My understanding is that this is best practice to use gnop to fool zfs into thinking the apparently 512 drives are really 4k (which they are really anyway  ), and from there it's basically smooth.  ashift gets set at 12, and everyone is happy.  (As an aside, I wonder whether ashift can be made a tunable parameter at zpool create time.  While Solaris I don't think has this option, I've heard that the LLNL Linux port allows this.  That way the gnop hack wouldn't be necessary.)

OK so now that leads me to my question, which I am not clear on.  Initially I would have been happy with giving ZFS the whole disk, as is standard best practice on Solaris.  However I recently had an incident at work that made me start thinking more. (basically had to migrate data from one SAN storage unit to another; new SAN unit had slightly smaller LUNs; bad news)  I'm thinking it would be best to maybe shave off 1GB or so off from the 2TB (enough to be safe, but small enough not to notice) in case I need to replace or mirror to a slightly smaller drive.

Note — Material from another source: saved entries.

/-- A DENY of a mover's transfer at station `k`, as R56 records it. -/
def State.denyTransfer (s : State) (k slice code : Nat) : State :=
  let s := ((s.bump .HDG_COUNT_DENY k).setCause 0x05 0).bump .CMP_EPOCH_STAT_DENIES 0
  let s := s.wr .HDG_LAST_DENY k (setBits 63 56 slice 0)
  let s := s.wr .HDG_LAST_DENY_INFO k (setBits 47 32 code 0)
  s.raise .error code slice (32 + k)

/-- The phase of queue `q` stops at station `k` with the code of a token's route (R211): a code of the Hedge as 0x0A04, with that code
beside it. -/
def State.stopPhase (s : State) (q k code token expert : Nat) : State :=
  if code / 256 = 0x05 then (s.bump .DRV_ST_COUNT_DENIED k).failDrover q 0x0A04 code token expert
  else s.failDrover q code 0 token expert

/-- A transfer is refused at its issue. -/
def State.refuseTransfer (s : State) (q k : Nat) (j : Journal) (code token expert : Nat) : State :=
  let s := if code = 0x0B05 then s.raise .error code j.slice (32 + k) else s.denyTransfer k j.slice code
  s.stopPhase q k code token expert

/-- A translation fault parks the Drover command of a queue (R127, R211): DROVER is 1 and STATION 0xFF; its ENGINE, which no rule
gives, is a free value. -/
def State.phaseFault (s : State) (q access dva code level : Nat) (leaf : Word) : State :=
  let c := s.qCtx q
  let (i, s) := s.takeFresh
  let (seq, s) := s.postFault ⟨s.qSlice q, access, level, dva, code, 0xFF, 0xF, (Config.freeWord i).toNat % 4, true, s.ctxPasid c, c, leaf⟩
  let s := if code = 0x070B ∧ cfgPasidOk s.regs (s.ctxPasid c) (s.qSlice q) = false then s.err 0x0603 (s.qSlice q) (word c) else s
  ({ s with xlt := { s.xlt with faults := s.xlt.faults ++ [⟨c, seq, code, none, q⟩] } } : State).parkDrover q

/-! ## Combining (R203, R205) -/

/-- Write the result row of token `t` into its home core. -/
def State.writeResult (s : State) (q : Nat) (j : Journal) (t : Nat) : State :=
  let ws := s.runningWords q
  let rs := (List.range 8).flatMap (fun k => j.routes.filter (fun r => r.token == t && r.rank == k))
  let row := combineRow (dRenorm j.words) (cOutFmt ws) (cResFmt ws) (cElements ws) (rs.map (fun r => (r.weight, r.row)))
  s.emit (.sramRow (s.physical (j.homeCore t)) (resultRow j.words ws t) row)

/-- A combine whose every row has been gathered and written completes, and its journal is freed. -/
def State.endCombine (s : State) (q ctx jtag : Nat) : State :=
  match s.journal ctx jtag with
  | some j => if j.routes.all (fun r => r.stage == 2) then (s.freeJournal ctx jtag).completeCmd q 0 0 else s
  | none => s

/-- Rows of a home core that the tokens use. -/
def homeRows (ws : List Word) : Nat := min (dTokens ws) (dPerCore ws)

/-- R190 refuses a COMBINE, by its own fields. -/
def combineBad (ws : List Word) : Bool :=
  decide (cResFmt ws < 2 ∨ 4 < cResFmt ws ∨ 4 < cOutFmt ws ∨ cOutSect ws = 0 ∨ 2048 < cOutSect ws ∨ cResOff ws % 32 ≠ 0 ∨
    cOutSect ws * 32 % fmtBytes (cOutFmt ws) ≠ 0 ∨ cResStride ws * 32 < cResBytes ws)

/-- A result row would extend past the SRAM. -/
def combineOver (j : Journal) (ws : List Word) : Bool :=
  decide (0x600000 < cResOff ws + cResStride ws * 32 * (homeRows j.words - 1) + cResBytes ws)
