def execTempSample (m : MonitorSample) (s : State) : Host.Outcome State Fault Refusal :=
  onUnit s (sampleOk m)
    (if s.alive then
      let s := s.toMultiple 10000
      let s := forEach (List.range 48) s (fun i s => s.takeTemp i (m.temps.getD i 0))
      let s := forEach (List.range 32) s (fun i s => s.takeVolt i (m.volts.getD i 0))
      forEach (List.range 16) s (fun i s => s.setFld .MON_PROC_COUNT i (m.counts.getD i 0))
    else s)

def execTempTrip (sensor : Nat) (s : State) : Host.Outcome State Fault Refusal :=
  onUnit s (decide (sensor < 48)) (if s.alive then (s.alarm 0x1102 0 (word sensor)).inBand 0x1102 else s)

/-! ## The floor, the audit, and the reports (R92, R400–R403) -/

/-- A PM_UPD pulse: floor and cap. A fall of the floor makes an audit due. -/
def execPmUpd (floorMhz capW : Nat) (s : State) : Host.Outcome State Fault Refusal :=
  onUnit s (u16Ok floorMhz && u16Ok capW)
    (if s.alive then
      let s : State := if floorMhz < s.fld .MON_CLOCK_FLOOR_MHZ then { s with mon := { s.mon with audit := true } } else s
      (s.setFld .MON_CLOCK_FLOOR_MHZ 0 floorMhz).setFld .MON_CLOCK_CAP_W 0 capW
    else s)

/-- The audit writes ADM_W of every valid contract and ADM_FLOOR, and TEN rewrites the views (R401). -/
def State.runAudit (s : State) : State :=
  let f := s.fld .MON_CLOCK_FLOOR_MHZ
  let m := s.regs
  let cs := (List.range 256).filter (ctValid m)
  let s := forEach cs s (fun c s => s.wr .ADM_W c (auditWord m f c))
  let s := s.setFld .ADM_FLOOR_FLOOR_MHZ 0 f
  let s := if cs.any (fun c => !bitOf 63 (auditWord m f c)) then s.setCause 0x04 0 else s
  let s := forEach (((cs.map (ctSlice m)).eraseDups).filter (fun sl => tenantOk sl && cfgEnabled m sl)) s (fun sl s => s.rewriteView sl)
  let s : State := { s with mon := { s.mon with audit := false } }
  s.raise .error 0x1105 0 0x11 (word f)

def execAudit (s : State) : Host.Outcome State Fault Refusal := onUnit s true (if s.alive ∧ s.mon.audit then s.runAudit else s)

def execClockMeasurement (mhz : Nat) (s : State) : Host.Outcome State Fault Refusal :=
  onUnit s (u16Ok mhz)
    (if s.alive then
      let s := (s.toMultiple 1000).setFld .MON_CLOCK_FCLK_MHZ 0 mhz
      if mhz < s.fld .MON_CLOCK_FLOOR_MHZ then s.alarm 0x1106 0 (word mhz) else s
    else s)

/-- The slack of a contract: (D − W) × 256 / D, from 0 to 255. -/
def State.contractSlack (s : State) (c : Nat) : Nat :=
  let d := ctD s.regs c
  let w := getBits 31 0 (s.rd .ADM_W c)
  if d = 0 then 0 else min 255 ((d - w) * 256 / d)

/-- One slice's hint (R402). -/
def State.slackOf (s : State) (sl : Nat) : State :=
  let slack := (cfgContractsOf s.regs sl).foldl (fun m c => min m (s.contractSlack c)) 255
  let behind := s.sched.residents.any (fun e => e.2.slice == sl && s.scHasContract e.2.ctx &&
    (match e.2.behindSince with
    | some t => decide (t + 1000000 ≤ s.clock.gtb)
    | none => false))
  let s := (s.setFld .MON_SLACK_SLACK sl slack).setFld .MON_SLACK_BEHIND sl (bit01 behind)
  s.emit (.pmHint sl slack behind)

/-- Tenant slices that are enabled. -/
def State.enabledTenants (s : State) : List Nat := (List.range' 1 128).filter (cfgEnabled s.regs)

def execSlackHint (s : State) : Host.Outcome State Fault Refusal :=
  onUnit s true
    (if s.alive then
      let s := s.toMultiple 100000
      forEach s.enabledTenants s (fun sl s => s.slackOf sl)
    else s)

/-- Each slice's total goes out on PM_ every 1 ms (R403). -/
def execSliceEnergyReport (s : State) : Host.Outcome State Fault Refusal :=
  onUnit s true
    (if s.alive then
      let s := s.toMultiple 1000000
      forEach (0 :: s.enabledTenants) s (fun sl s => s.emit (.pmEnergy sl (mapGet 0 s.mon.sliceUj sl)))
    else s)

end Sys2Proof.Machine
end

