-- ==== Sys2Proof/Machine/Rings.lean ====
section
/-! DEFINITION. Submission rings, doorbells and commands (R278–R289, R297–R299, R119, R217, R218), and the host reads the
block makes (R426, R135). -/

namespace Sys2Proof.Machine

open Sys2Proof

/-! ## Doorbells (R42, R279–R282) -/

/-- R42 and R297: the doorbell access of queue `q` is accepted. A page of a queue without an owner checks nothing. -/
def State.doorbellOk (s : State) (q : Nat) (pasid : Option Nat) : Bool :=
  s.qState q == 0 ||
  ((match pasid with
    | some p => cfgPasidOk s.regs p (s.qSlice q)
    | none => s.fld .CMP_SLICE_CTL_PASID_REQUIRED (s.qSlice q) == 0) &&
   (s.fld .OBJ_PHASE_PHASE == 3 || pasid == some (s.ctxPasid (s.qCtx q))))

/-- A doorbell write: its format, its PASID and the queue's state, then the effect. Which of the first two checks comes first no
rule says: the format's does (DESIGN CHOICE, log 86). -/
def State.doorbell (s : State) (q : Nat) (pasid : Option Nat) (bytes : Nat) (t : State) : State :=
  if s.isReady = false then s
  else if bytes ≠ 8 then s.hifErr 0x0104 q (pasid.getD 0) (s.qSlice q)
  else if s.doorbellOk q pasid = false then s.err 0x0603 (s.qSlice q) (word q)
  else if s.qState q ≤ 1 ∨ s.qState q = 5 then s.hifErr 0x0105 q (pasid.getD 0) (s.qSlice q)
  else t

/-- A new SQ_TAIL (R280–R282). -/
def State.newTail (s : State) (q value : Nat) (pasid : Option Nat) : State :=
  if idxSub value (s.sqTail q) ≤ 2 ^ s.sqLog2 q - s.sqCount q then
    let s := s.putQ q 3 63 48 value
    if s.qState q = 2 ∧ 0 < s.sqCount q then (s.needSlot q).pumpQueue q else s
  else (s.hifErr 0x0102 q (pasid.getD 0) (s.qSlice q)).faultQueue q 0x0102

/-- A new CQ_HEAD (R280). -/
def State.newCqHead (s : State) (q value : Nat) (pasid : Option Nat) : State :=
  if idxSub value (s.cqHead q) ≤ idxSub (s.cqTail q) (s.cqHead q) then (s.putQ q 3 15 0 value).pumpQueue q
  else s.hifErr 0x0102 q (pasid.getD 0) (s.qSlice q)

/-- A PASID of 20 bits. -/
def pasidOk (p : Option Nat) : Bool :=
  match p with
  | some n => decide (n < 2 ^ 20)
  | none => true

def execSqTail (queue value : Nat) (pasid : Option Nat) (bytes : Nat) (s : State) : Host.Outcome State Fault Refusal :=
  onUnit s (queueOk queue && u16Ok value && pasidOk pasid) (s.doorbell queue pasid bytes (s.newTail queue value pasid))

def execCqHead (queue value : Nat) (pasid : Option Nat) (bytes : Nat) (s : State) : Host.Outcome State Fault Refusal :=
  onUnit s (queueOk queue && u16Ok value && pasidOk pasid) (s.doorbell queue pasid bytes (s.newCqHead queue value pasid))

/-- Queues that wait for a slot. -/
def State.waitingQueues (s : State) : List Nat := (s.hif.queues.filter (fun e => e.2.waiting)).map (·.1)

/-- A waiting queue receives the next slot freed, in the order of the rotating pointer (R282). -/
def execQueueSlotGrant (queue : Nat) (s : State) : Host.Outcome State Fault Refusal :=
  onUnit s (queueOk queue)
    (if s.isReady ∧ rotate s.hif.rotor s.waitingQueues = some queue ∧ (s.slotQueues.length < 96 ∨ s.lruIdle.isSome) then
      let s : State := { s with hif := { s.hif with rotor := queue } }
      (s.needSlot queue).pumpQueue queue
    else s)

/-! ## Starting a command -/

/-- Pointer conversion of one word (R118, R119): none where no aperture matches. -/
def State.convert (s : State) (c : Nat) (p : Word) : Option Word :=
  let n := min 64 (getBits 6 0 (s.ctxWord c 11))
  (List.range n).findSome? (fun i =>
    let w := s.ctxWord c (16 + 4 * i)
    let base := getBits 63 12 w * 4096
    let pages := getBits 31 0 (s.ctxWord c (18 + 4 * i)) + 1
    if bitOf 0 w ∧ base ≤ p.toNat ∧ p.toNat < base + pages * 4096 then
      some (word (getBits 47 12 (s.ctxWord c (17 + 4 * i)) * 4096 + (p.toNat - base)))
    else none)

/-- The command with its flagged words converted, or the first word that no aperture matches. -/
def State.convertAll (s : State) (c : Nat) (ws : List Word) : Sum Word (List Word) :=
  let flagged := (List.range' 1 7).filter (fun i => bitOf (48 + i) (cmdW0 ws))
  match flagged.find? (fun i => (s.convert c (ws.getD i 0)).isNone) with
  | some i => .inl (ws.getD i 0)
  | none => .inr (ws.mapIdx (fun i w => if flagged.contains i then (s.convert c w).getD w else w))
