/-- A BAR0 access reads a register, writes it by its access types, or is discarded with the code the rules give; reads of doorbell
pages and mailboxes give their words or ERROR 0x0603 (R5, R6, R7, R10, R13, R14, R42, R279, R299, R438). -/
def Obligations.RegisterAccessReadsAndWrites : Prop :=
  (∀ (a : Bar0Access) (s : State), s.alive = true → 3 ≤ s.step → a.path = .host → a.bar = 0 → bar0Ok a = true → a.write = false →
    a.bytes = 8 → a.offset % 8 = 0 → (∀ i, regAt a.offset ≠ some (.STG_CS_REFUSE, i)) →
    Leaves (.registerWrite a) s (s.emit (.hostData a.tag (s.readReg .host a.offset)))) ∧
  (∀ (s : State) (path : Path) (off : Nat), regAt off = none → s.readReg path off = 0) ∧
  (∀ (s : State) (path : Path) (off : Nat) (r : Reg) (i k : Nat), regAt off = some (r, i) →
    (∀ f ∈ (regDef r).fields, f.acc ≠ .wo → ¬ (f.lo ≤ k ∧ k ≤ f.hi)) → (s.readReg path off).getLsbD k = false) ∧
  (∀ (a : Bar0Access) (s : State) (r : Reg) (i : Nat), s.isReady = true → a.path = .host → a.bar = 0 → bar0Ok a = true →
    a.write = true → a.bytes = 8 → a.offset % 8 = 0 → hasSt a.offset = false → regAt a.offset = some (r, i) →
    commandWrite .host r i a.value s = none → needsOwnRow r a.value = false →
    r ∉ [.GLB_PD_REQ, .STG_ENTRY_W0, .IRQ_CAUSE, .TEN_MBX_WIN, .OBJ_TABLE_BASE, .STW_IMG_CTL, .SCH_CTL, .HIF_CTL,
      .XLT_FR_BASE, .OBJ_NR_BASE] →
    Leaves (.registerWrite a) s (s.wr r i (accessWord s.gateClosed r i (s.rd r i) a.value))) ∧
  (∀ (a : Bar0Access) (s : State), s.isReady = true → a.path = .host → a.bar = 0 → bar0Ok a = true → a.write = true → a.bytes = 8 →
    a.offset % 8 = 0 → regAt a.offset = none → hasSt a.offset = false → Leaves (.registerWrite a) s s) ∧
  (∀ (a : Bar0Access) (s : State), s.alive = true → 3 ≤ s.step → a.path = .host → a.bar = 0 → bar0Ok a = true → a.write = true →
    ownRowWrite a = false → (a.bytes ≠ 8 ∨ a.offset % 8 ≠ 0) →
    Leaves (.registerWrite a) s ((s.wr .HIF_BAR0_ERR 0 (putFields 0 [(.HIF_BAR0_ERR_WRITE, 1),
      (.HIF_BAR0_ERR_BYTES, a.bytes), (.HIF_BAR0_ERR_OFFSET, a.offset)])).hifErr 0x0101 0 0)) ∧
  (∀ (a : Bar0Access) (s : State) (r : Reg) (i : Nat), s.alive = true → 3 ≤ s.step → s.step ≤ 9 → a.path = .host → a.bar = 0 →
    bar0Ok a = true → a.write = true → a.bytes = 8 → a.offset % 8 = 0 → hasSt a.offset = false →
    regAt a.offset = some (r, i) → commandWrite .host r i a.value s = none → needsOwnRow r a.value = false →
    earlyBlock a.offset = false → Leaves (.registerWrite a) s (s.err 0x1505 0 (word a.offset))) ∧
  (∀ (off : Nat) (v : Word) (s : State) (i : Nat), s.isReady = true → hasSt off = true → s.moot.selHost = some i →
    Leaves (.stFieldWrite .host off v) s (s.pushEntry i ⟨setBits 63 60 1 (word off), v⟩)) ∧
  (∀ (off : Nat) (v : Word) (s : State), s.isReady = true → hasSt off = true → s.moot.selHost = none →
    Leaves (.stFieldWrite .host off v) s (s.err 0x0314 0 0)) ∧
  (∀ (a : Bar0Access) (s : State), s.isReady = true → a.bar = 2 → bar0Ok a = true → a.bytes = 8 → a.offset % 8 = 0 →
    a.write = false →
    (s.doorbellOk (a.offset / 4096) a.pasid = true → Leaves (.registerWrite a) s (s.emit (.hostData a.tag
      (if a.offset % 4096 = 0x10 then s.doorbellWord (a.offset / 4096) else 0)))) ∧
    (s.doorbellOk (a.offset / 4096) a.pasid = false → Leaves (.registerWrite a) s
      ((s.emit (.hostData a.tag 0)).err 0x0603 (s.qSlice (a.offset / 4096)) (word (a.offset / 4096))))) ∧
  (∀ (a : Bar0Access) (s : State) (sl : Nat), s.isReady = true → a.bar = 4 → bar0Ok a = true → a.bytes = 8 →
    a.offset % 8 = 0 → a.write = false → sl = a.offset / 16384 + 1 → sl ≤ 128 → cfgEnabled s.regs sl = true →
    (s.mailboxMapped sl a.pasid = true →
      Leaves (.registerWrite a) s (s.emit (.hostData a.tag (s.mbx sl (a.offset % 16384 / 8))))) ∧
    (s.mailboxMapped sl a.pasid = false →
      Leaves (.registerWrite a) s ((s.emit (.hostData a.tag 0)).tenErr 0x0603 sl)))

The best/only way I can think of to do this is with partitioning.  Obviously with that now, the partitions should definetely be laid out on 4k boundaries.  What partitioning scheme is best for this?  (GPT, BSD, DOS-style FDISK, EFI, SMI, etc) Ideally would be something portable, but at the very least I'd like to understand how it works so if I did have to change I could create another partition scheme pointing the same place.  Does this relate at all with a given labelling scheme?  And most importantly, do I do gnop trick on the whole drive, then partition?  Or do I partition the drive, then do gnop trick on only the partition?

Thanks for any advice!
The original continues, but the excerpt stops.